Where there are outliers (eg gross generation is very different from net generation), which number do we trust?
 - if EIA reported monthly and not distributed, maybe trust EIA (monthly ratio).
 - Otherwise, trust general regression


In [None]:
# merge the data back into cems and calculate net generation
#cems = cems.drop(columns=['gtn_method','net_generation_mwh'])
cems = data_cleaning.convert_gross_to_net_generation(cems)

# for generators where there is heat input but no gross generation reported, impute hourly net generation based on reported EIA values
# TODO: Need to match data on unit level rather than plant level
# cems = data_cleaning.impute_missing_hourly_net_generation(cems, eia923_allocated)

# what percent of net generation was allocated using each method?
cems.groupby('gtn_method', dropna=False).sum()['net_generation_mwh'] / cems['net_generation_mwh'].sum()

# 6. Crosswalk CEMS and EIA data

The goal of this step is to identify for which subplant-months we have hourly data reported in CEMS (which will be considered the default source of data), and for which subplant-months we only have monthly data from EIA-923. 

Based on the data we have available, at this point we assign each subplant-month one of three potential data sources for the hourly data:
1. `cems`: For subplant-months for which we have hourly CEMS data for all CEMS units that make up that subplant, we will use the hourly values reported in CEMS. (Add a validation check for the net generation and fuel consumption totals)
2. `partial_cems`: For subplant-months for which we have hourly CEMS data for only some of the CEMS units that make up a subplant, we will use the reported EIA-923 values to scale the partial hourly CEMS data from the other units to match the total value for the entire subplant.
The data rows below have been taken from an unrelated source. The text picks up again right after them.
/-- Settles O27: the listed action is the machine's, and what it leaves is scrolled at CAP alone. -/
theorem scrollMovesEveryRowUp : Obligations.ScrollMovesEveryRowUp := by
  intro b s hr hg
  obtain ⟨hc, hread⟩ := listedAction_same b (Config.cbDraw s.epoch) s.screen
  obtain ⟨t, ht, hbelow, hcap⟩ := putc_leaves (isPutc_decodePutc b) hr hc.symm fun j => (hread j).symm
  refine ⟨t, ht, hc ▸ putcAction_c_le_cap _ hg.2, fun h => ?_, fun h => ?_⟩
  · exact ⟨(hbelow h).cursor_eq, (hbelow h).cell_eq⟩
  · have hcells := (hcap h).cell_eq
    have hrow := Config.gridStart_row_le_cap
    refine ⟨(hcap h).cursor_eq, fun j h1 h2 => ?_, fun j h1 h2 => ?_, fun j hj => ?_⟩
    · rw [hcells, scrolled, if_pos (by omega), if_pos h2]
    · rw [hcells, scrolled, if_pos (by omega), if_neg (by omega)]
      rfl
    · rw [hcells, scrolled_outside hj, hread]
      exact read_putcAction_outside (x := s.screen) _ hg hj

end Sys2Proof.Machine
end

section
/-!
INIT and the ten ENGINE steps one by one (spec/41_init_engine.md R91 to R106): what each step leaves of the cursor, the registers and
the memories. Built on the reads of Laws/Init.lean and the ENGINE turn of Laws/Step.lean.
-/

namespace Sys2Proof.Machine

variable {c r row col : Nat}

/-! ### The sequence (R91, R92) -/

/-- Settles O33: INIT is one HOST command, whose effect is the engine's alone. -/
theorem initStartsTheEngine : Obligations.InitStartsTheEngine := by
  refine ⟨decode_of_word decodeWord_init, fun s => ⟨fun f hf => hostCommand_stopped hf, fun hf hbusy => ?_, fun hopen =>
    ⟨_, hostCommand_open hopen, rfl⟩⟩⟩
  cases hk : s.engine with
  | idle => exact absurd hk hbusy
  | step k => exact hostCommand_held hf hk

/-- Settles O34: the step moves the sequence on and leaves the HOST's queue and the fault. -/
theorem engineRunsTheStepsInOrder : Obligations.EngineRunsTheStepsInOrder := by
  intro s k h
  obtain ⟨hfault, _, _, hpending, henv, _⟩ := engineStep_frame s.envTaken k
  refine ⟨_, step_engine h, hpending, henv, hfault.trans h.1, ?_⟩
  rw [h.2.1, engineStep_engine, stepsLeft_engineAfter]

/-! ### The cursor and its registers (R95, R96) -/

@[simp] theorem State.regP_envTaken (s : State) (q : Reg) : s.envTaken.regP q = s.regP q := rfl

/-- Settles O35: the cursor is all that step 1 writes. -/
theorem initStep1SetsTheCursor : Obligations.InitStep1SetsTheCursor :=
  fun _ h => ⟨_, step_engine h, rfl⟩

/-- The column and the row of GRID_START: row starts are multiples of 128, and the row fits a register. -/
theorem gridStart_regs_toNat : (toRegWord (Config.gridStart % 128)).toNat = 0 ∧
    (toRegWord (Config.gridStart / 128)).toNat = Config.gridStart / 128 := by
  rw [Config.gridStart_mod]
  exact ⟨toRegWord_toNat (lt_regW_of_lt (by decide)), toRegWord_toNat (row_lt_regW gridStart_lt_cap.le)⟩

/-- Settles O36: step 2 writes three registers, the position with the cursor's column and row. -/
theorem initStep2SetsTheCursorRegisters : Obligations.InitStep2SetsTheCursorRegisters := by
  intro s h
  have hregs := initCursorRegs_regP s.envTaken
  refine ⟨_, step_engine h, rfl, hregs regCursv, hregs regXcur, hregs regYcur, fun hc => ?_, fun q hq => ?_⟩
  · obtain ⟨hx, hy⟩ := gridStart_regs_toNat
    rw [← hc] at hx hy ⊢
    exact ⟨(congrArg BitVec.toNat (hregs regXcur)).trans hx, (congrArg BitVec.toNat (hregs regYcur)).trans hy⟩
  · simp_all only [List.mem_cons, not_or, engineStep_regP, initEffect, if_false, State.regP_envTaken]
This will also calculate a partial subplant scaling factor for each data column (e.g. net generation, fuel consumption) by comparing the total monthly CEMS data to the monthly EIA-923 data.
3. `eia`: for subplant-months for which no hourly data is reported in CEMS, we will attempt to use EIA-930 data to assign an hourly profile to the monthly EIA-923 data


In [None]:
eia923_allocated = data_cleaning.identify_hourly_data_source(eia923_allocated, cems, year)

# what percent of emissions is reported in CEMS vs EIA
# NOTE: This does not include emissions only reported by CEMS, so the % may be higher
(eia923_allocated.groupby('hourly_data_source')['co2_mass_lb_adjusted'].sum() / eia923_allocated.groupby('hourly_data_source')['co2_mass_lb_adjusted'].sum().sum(axis=0)).round(3)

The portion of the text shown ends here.